Nel mondo dell’informazione esistono diversi modi per raccontare il medesimo fatto: c’è chi riporta una versione asettica delle notizie;  chi spiega ai lettori il contesto all’interno del quale è maturata una certa prospettiva; chi compie delle riflessioni a tutto tondo sul significato recondito di talune decisioni; chi – ancora – ricerca la verità sguinzagliando ottimi reporter. Poi c’è Sallusti, bontà sua, che proviene da un altro emisfero. Dal regno di Sauron all’impero di Arcore, d’altronde, il passo è breve e assai meno mitologico di quanto possa sembrare: sostituisci i maghi con le olgettine, che fra l’altro si presentano anche meglio, scambi gli hobbit coi comunisti, Legolas con Lele Mora e il gioco è fatto.
Per scrivere come Sallusti, però, serve una penna brillante, una certa spavalderia, e soprattutto elemento preliminare è la totale noncuranza nei confronti della realtà. Tutto è capovolto, nel Giornale di famiglia: le baggianate appaiono promesse, gli annunci dei dati innegabili, i toni miti delle autentiche dichiarazioni belliche. La cronaca di questi giorni è sotto gli occhi di tutti. Bisogna essere sciocchi o in malafede per non capire lo stallo del paese. Berlusconi tiene in scacco la maggioranza non già in virtù di particolari linee guida di politica economica, a suo avviso necessarie per rilanciare la crescita del sistema-Italia, bensì in funzione della sua personalissima situazione giudiziaria: ogni volta che si avvicina una sentenza i toni diventano più duri, sale la tensione per il timore dell’interdizione, e si richiama all’ordine il Presidente della Repubblica, passato celermente da autorità garante ad avvocato d’ufficio, pena la reclusione forzata per l’ignobile reato di bolscevismo.
Nel magico mondo di Alessandro, però, le “minacce sulle larghe intese”, anzi gli autentici “agguati”, provengono da ben altre realtà. Non è la sedicente destra a tramare nell’ombra. Nossignore. Il Gran Capo è semmai vittima predestinata di un effetto domino assai più complesso, che ha delle insospettabili comparse. Pietro Grasso, ad esempio, costituisce un elemento di sovversione di chiara natura eversiva, avendo chiesto, in un’intervista pubblicata su Repubblica, agli onorevoli membri del Senato di disporre un intervento in tempi stretti sulla legge elettorale. Quella che qualche tempo fa era considerata unanimemente una priorità oggi deve essere accantonata e relegata nell’oblio, perché il paese vive un nuovo spirito costituente che può consentire, finalmente, di cambiare le regole del gioco, rendendo equa perfino la Giustizia (sic!). D’Alema sarebbe il nuovo Togliatti, Letta incarnerebbe De Gasperi e Berlusconi non so quale padre putativo della Patria vorrebbe essere. Insomma, una scenetta sommariamente sfuggita da un copione di Vanzina diventa materiale sconcio per un lancio d’agenzia. Ma non finisce qui: a tramare nell’ombra vi sono altre forze insospettabili. Gli uomini e le donne di Scelta Civica, noti mussulmani in epoca di Inquisizione, hanno osato chiedere un segnale di discontinuità all’Esecutivo, per marcare la differenza rispetto a un certo modo di fare politica, istigando in siffatta maniera una chiara insubordinazione rispetto ai vincoli di coalizione.

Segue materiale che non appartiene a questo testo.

-- ==== Sys2Proof/Machine/Ucie.lean ====
section
/-!
DEFINITION. UCIe (spec/14_keeper_and_host.md R671 to R679): transactions, and retraining of a port.
-/
namespace Sys2Proof.Machine

/-! ## Headers (R674, R675) -/

/-- The register unit of a port. -/
def portUnit (p : UciePort) : Nat := p.die.val * 2 + b2n p.keeper

def txnType (t : UcieTxn) : Nat := bitsOf t.w0 0 4
def txnTag (t : UcieTxn) : Nat := bitsOf t.w0 6 12
def txnFull (t : UcieTxn) : Bool := bitOf t.w0 24
def txnLines (t : UcieTxn) : Nat := bitsOf t.w0 33 8 + 1
def txnSrc (t : UcieTxn) : Nat := bitsOf t.w0 41 4
def txnAddr (t : UcieTxn) : Nat := bitsOf t.w1 0 48

/-- Whether a TTYPE is reserved. -/
def txnReserved (t : UcieTxn) : Bool := txnType t == 0 || decide (9 ≤ txnType t)

/-- Whether a port delivers a transaction: its link is up; before the mainband has trained the sideband carries configuration accesses of
the keeper (R673). -/
def State.portOpen (s : State) (p : UciePort) (config : Bool) : Bool :=
  s.fld uciStatusState (portUnit p) == 2 || (config && p.keeper && s.fld uciStatusState (portUnit p) == 0)

/-- A transaction taken at a port as one of a type; one with a reserved TTYPE is counted and discarded. -/
def State.ucieIn (s : State) (p : UciePort) (t : UcieTxn) (ttype : Nat) : State × Bool :=
  if !s.portOpen p (ttype == 4 || ttype == 5 || ttype == 6) then (s, false)
  else if txnReserved t then (s.bump .uciBadTxnCnt (portUnit p) 0 1, false)
  else (s, txnType t == ttype)

/-- The byte enables of a line: all ones with FULL. -/
def lineMask (t : UcieTxn) (x : LineSeg × BitVec 128) : BitVec 128 := if txnFull t then BitVec.allOnes 128 else x.2

/-- Whether a line meets its line CRC at its destination (R282, R678). -/
def ucieLineGood (t : UcieTxn) (x : LineSeg × BitVec 128) : Bool := x.1.crc == lineCrc x.1.data (lineMask t x)

/-- Lines that fail their CRC, counted. -/
def State.countBadLines (s : State) (p : UciePort) (t : UcieTxn) : State :=
  s.bump .uciLineCrcCnt (portUnit p) 0 (t.lines.countP fun x => !ucieLineGood t x)

/-! ## Reads -/

/-- The response to a request: its TAG and OWNER, channel 1, FULL lines. -/
def responseHeader (t : UcieTxn) (ttype status lines : Nat) : Word :=
  BitVec.ofNat 64 (ttype + 16 + txnTag t * 2 ^ 6 + bitsOf t.w0 18 6 * 2 ^ 18 + 2 ^ 24 + status * 2 ^ 25 + (lines - 1) * 2 ^ 33 +
    txnSrc t * 2 ^ 41)

def State.respond (s : State) (m : UcieMsg) : State :=
  { s with keeper := { s.keeper with responses := s.keeper.responses ++ [m] } }

/-- A line as memory holds it, with its poison flag. -/
def State.memLine (s : State) (pa : Nat) : LineSeg :=
  fullLine (s.memBytes pa 128) ((List.range 4).any fun k => s.poisonAt (pa + 32 * k))

/-- The status of an access to an address: BLOCK_RESET (R780), PAGE_FAULT where nothing is populated (R4). -/
def State.pathStatus (s : State) (pa : Nat) : Nat := if s.paInReset pa then 0x71 else if s.isHole pa then 0x60 else 0

/-- The access of a transaction: of the keeper's port or the die-to-die port that it enters, for its owner (R275, R674). -/
def portAccess (p : UciePort) (t : UcieTxn) : Access :=
  { unit := if p.keeper then .keeper else .ucie p.die.val, owner := bitsOf t.w0 18 6 }

/-- Whether a write of a transaction's source to some bytes still waits (R677). -/
def State.portWrites (s : State) (p : UciePort) (t : UcieTxn) (pa n : Nat) : Bool :=
  s.heldWrites.any fun w => w.by_.unit == (portAccess p t).unit && decide (w.addr < pa + n) && decide (pa < w.addr + w.bytes.length)

/-- READ_REQ: the lines are read and returned as READ_DATA. One that touches a channel group out of service waits for its return (R405), and one
of a line that an earlier WRITE of its source has still to write waits for that (R677): nothing is returned yet. -/
def readReqEffect (p : UciePort) (t : UcieTxn) (s : State) : State :=
  match s.ucieIn p t 1 with
  | (s, false) => s
  | (s, true) =>
    let base := txnAddr t / 128 * 128
    let n := txnLines t
    let pas := (List.range n).map fun k => base + 128 * k
    let status := ((pas.map s.pathStatus).find? (· != 0)).getD 0
    if pas.any fun pa => s.groupHeld pa 128 || s.portWrites p t pa 128 then s
    else
      let s := pas.foldl (fun s pa => s.didRead (portAccess p t) pa 128) s
      s.respond { port := portUnit p, w0 := responseHeader t 2 status n, w1 := t.w1, lines := pas.map s.memLine }

def execReadReq (port : UciePort) (txn : UcieTxn) (s : State) : Host.Outcome State Fault Refusal := .next (readReqEffect port txn s)

/-- A response reaches its requester: kept as delivered, no longer on its way. -/
def State.takeResponse (s : State) (p : UciePort) (t : UcieTxn) : State :=
  let s := s.countBadLines p t
  let m : UcieMsg := { port := portUnit p, w0 := t.w0, w1 := t.w1, lines := (t.lines.filter (ucieLineGood t)).map (·.1) }
  { s with keeper := { s.keeper with
      delivered := some m
      responses := s.keeper.responses.filter fun x => !(x.port / 2 == m.port / 2 && bitsOf x.w0 6 12 == txnTag t) } }

/-- READ_DATA: lines return to the requester. -/
def readDataEffect (p : UciePort) (t : UcieTxn) (s : State) : State :=
  match s.ucieIn p t 2 with
  | (s, false) => s
  | (s, true) => s.takeResponse p t

def execReadData (port : UciePort) (txn : UcieTxn) (s : State) : Host.Outcome State Fault Refusal := .next (readDataEffect port txn s)

/-- CFG_READ: 8 bytes of configuration space, returned as CFG_DATA. -/
def cfgReadEffect (p : UciePort) (t : UcieTxn) (s : State) : State :=
  match s.ucieIn p t 4 with
  | (s, false) => s
  | (s, true) =>
    let v := match s.phys (txnAddr t) with
      | .config off => s.cfgRead off
      | _ => 0#64
    s.respond { port := portUnit p, w0 := responseHeader t 5 0 1, w1 := t.w1, lines := [fullLine (padTo128 (bytesOf v.toNat 8)) false] }
where
  padTo128 (bs : List Byte) : List Byte := bs ++ List.replicate (128 - bs.length) 0#8

def execCfgRead (port : UciePort) (txn : UcieTxn) (s : State) : Host.Outcome State Fault Refusal := .next (cfgReadEffect port txn s)

/-- CFG_DATA: a configuration value returns. -/
def cfgDataEffect (p : UciePort) (t : UcieTxn) (s : State) : State :=
  match s.ucieIn p t 5 with
  | (s, false) => s
  | (s, true) => s.takeResponse p t

def execCfgData (port : UciePort) (txn : UcieTxn) (s : State) : Host.Outcome State Fault Refusal := .next (cfgDataEffect port txn s)

/-! ## Writes and posts -/

/-- A sector of which some bytes are enabled: in HBM the others are written as zero and the write is counted (R377); elsewhere the enabled
bytes are written. -/
def State.writePartSector (s : State) (a : Access) (pa m : Nat) (bs : List Byte) : State :=
  let zeroed := bs.zipIdx.map fun x => if m / 2 ^ x.2 % 2 = 1 then x.1 else 0#8
  match s.phys pa with
  | .hbm _ => (s.bump .hbmcPartialWrCnt (hbmPlace s.harbour pa).1 0 1).devWrite a pa zeroed
  | _ =>
    (List.range 32).foldl (fun s j => if m / 2 ^ j % 2 = 1 then s.devWrite a (pa + j) ((bs.drop j).take 1) else s) s

/-- A line's enabled bytes written by sectors, with its poison flag. -/
def State.writeUcieLine (s : State) (a : Access) (pa : Nat) (l : LineSeg) (mask : BitVec 128) : State :=
  let bs := bytesOf l.data.toNat 128
  (List.range 4).foldl (fun s k =>
    let m := mask.toNat / 2 ^ (32 * k) % 2 ^ 32
    let at_ := pa + 32 * k
    if m = 0 then s
    else
      let s := if m = 2 ^ 32 - 1 then s.devWrite a at_ ((bs.drop (32 * k)).take 32)
        else s.writePartSector a at_ m ((bs.drop (32 * k)).take 32)
      if l.poison then s.leavePoison [at_ / 32] else s) s

/-- WRITE: the lines that meet their CRC are written, and 2 MiB pages that they map are installed or refused (R421); nothing is populated or in use in a block being reset. -/
def writeEffect (p : UciePort) (t : UcieTxn) (s : State) : State :=
  match s.ucieIn p t 3 with
  | (s, false) => s
  | (s, true) =>
    let s := s.countBadLines p t
    let base := txnAddr t / 128 * 128
    let s' := (List.range (min (txnLines t) t.lines.length)).foldl (fun s k =>
      match t.lines[k]? with
      | some x =>
        if ucieLineGood t x && s.pathStatus (base + 128 * k) == 0 then s.writeUcieLine (portAccess p t) (base + 128 * k) x.1 (lineMask t x) else s
      | none => s) s
    if p.keeper && inReserved s.fuses base then s'.settleBig s else s'

def execWrite (port : UciePort) (txn : UcieTxn) (s : State) : Host.Outcome State Fault Refusal := .next (writeEffect port txn s)

/-- The value in bytes 0 to 7 of a transaction's first line, where it meets its CRC. -/
def txnValue (t : UcieTxn) : Option Word :=
  match t.lines with
  | x :: _ => if ucieLineGood t x then some (BitVec.ofNat 64 x.1.data.toNat) else none
  | [] => none

/-- CFG_WRITE: 8 bytes of configuration space written; KEEP_HOST_CFG only by keeper cores (R691). -/
def cfgWriteEffect (p : UciePort) (t : UcieTxn) (s : State) : State :=
  match s.ucieIn p t 6 with
  | (s, false) => s
  | (s, true) =>
    let s := s.countBadLines p t
    match txnValue t, s.phys (txnAddr t) with
    | some v, .config off =>
      (match regPlace off with
       | some (.keepHostCfg, _, _) => if txnSrc t = 0 then s.cfgWrite off v else s
       | _ => s.cfgWrite off v)
    | _, _ => s

def execCfgWrite (port : UciePort) (txn : UcieTxn) (s : State) : Host.Outcome State Fault Refusal := .next (cfgWriteEffect port txn s)

/-- POST (R173, R602): a token set or cleared, or flags for an entry of the die's flag table; not before every earlier WRITE of its source is
written (R677). -/
def postEffect (p : UciePort) (t : UcieTxn) (item : PostItem) (s : State) : State :=
  match s.ucieIn p t 7 with
  | (s, false) => s
  | (s, true) =>
    if s.portWrites p t 0 (2 ^ 48) then s
    else match item with
    | .token id set => s.putToken id.toNat set
    | .flags index bits => s.wr .galFlagEntry p.die.val index.toNat (s.rd .galFlagEntry p.die.val index.toNat ||| BitVec.ofNat 64 bits.toNat)

def execPost (port : UciePort) (txn : UcieTxn) (item : PostItem) (s : State) : Host.Outcome State Fault Refusal :=
  .next (postEffect port txn item s)

/-- EVENT: an event record reaches its receiver. -/
def eventEffect (p : UciePort) (t : UcieTxn) (s : State) : State :=
  match s.ucieIn p t 8 with
  | (s, false) => s
  | (s, true) =>
    let s := s.countBadLines p t
    match t.lines with
    | x :: _ =>
      if ucieLineGood t x then
        { s with keeper := { s.keeper with events := s.keeper.events ++ [(bitsOf t.w1 48 16, x.1.data)] } }
      else s
    | [] => s

def execEvent (port : UciePort) (txn : UcieTxn) (s : State) : Host.Outcome State Fault Refusal := .next (eventEffect port txn s)

/-! ## Retraining (R672, R679) -/

/-- The register units of the two ends of a port's link, and its modules. -/
def linkUnits (p : UciePort) : List Nat := if p.keeper then [portUnit p] else [0, 2]

def linkModules (p : UciePort) : Nat := if p.keeper then 2 else 24

/-- UCIE_RETRAIN (R679): the link retrains and its traffic is held. -/
def ucieRetrainEffect (p : UciePort) (s : State) : State :=
  if s.fld uciStatusState (portUnit p) ≠ 2 then s
  else (linkUnits p).foldl (fun s u => (s.setFld uciStatusState u 0 3).bump .uciRetrainCnt u 0 1) s

def execUcieRetrain (port : UciePort) (_failed : BitVec 24) (_readers : List ChainRef) (s : State) : Host.Outcome State Fault Refusal :=
  .next (ucieRetrainEffect port s)

/-- A line delivered as a poisoned one. -/
def poisonLine (l : LineSeg) : LineSeg := { l with poison := true }

/-- A link that has lost its last module: reads outstanding on it are delivered as poisoned lines, and the chains that wait on them end. -/
def State.linkLost (s : State) (p : UciePort) (readers : List ChainRef) : State :=
  let mine (m : UcieMsg) : Bool := (linkUnits p).contains m.port
  let gone := (s.keeper.responses.filter mine).map fun m => { m with lines := m.lines.map poisonLine }
  let s := { s with keeper := { s.keeper with
      responses := s.keeper.responses.filter fun m => !mine m
      delivered := match gone.getLast? with
        | some m => some m
        | none => s.keeper.delivered } }
  readers.foldl (fun s r =>
    match s.findChain r with
    | some c => s.endChain c stTierFail 0
    | none => s) s

/-- UCIE_RETRAIN_DONE (R672, R679): modules that cannot be repaired are retired; with none left the link is down. -/
def ucieRetrainDoneEffect (p : UciePort) (failed : BitVec 24) (readers : List ChainRef) (s : State) : State :=
  if s.fld uciStatusState (portUnit p) ≠ 3 then s
  else
    let s := (linkUnits p).foldl (fun s u => s.trainUcie u (linkModules p) failed.toNat) s
    let s := s.dput dkUcieD2dModules ((s.fld uciStatusModulesUp 0 : Nat) : Int)
    if s.fld uciStatusModulesUp (portUnit p) = 0 then s.linkLost p readers else s

def execUcieRetrainDone (port : UciePort) (failed : BitVec 24) (readers : List ChainRef) (s : State) : Host.Outcome State Fault Refusal :=
  .next (ucieRetrainDoneEffect port failed readers s)

end Sys2Proof.Machine
end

La democrazia diretta da Arcore non prevede revisioni, ripensamenti, dubbi o perplessità. In una pellicola di qualche anno fa, “Mio fratello è figlio unico”, il protagonista – Accio – riceveva una spiegazione illuminante da un camerata missino sul senso profondo dello squadrismo: “Sai cosa vuol dire eia eia e alalà? Non vuol dire niente, vuol dire tutti dietro a lui”. Se queste sono le fondamenta su cui si regge il Pdl, o su cui si reggerà la nuova Forza Italia, allora di certo non dovrebbe destare scalpore la smania sordiana di Berlusconi, che come il marchese del Grillo ama ripetere ai suoi: “E ricordatevelo che io so io, e voi nun siete un cazzo”.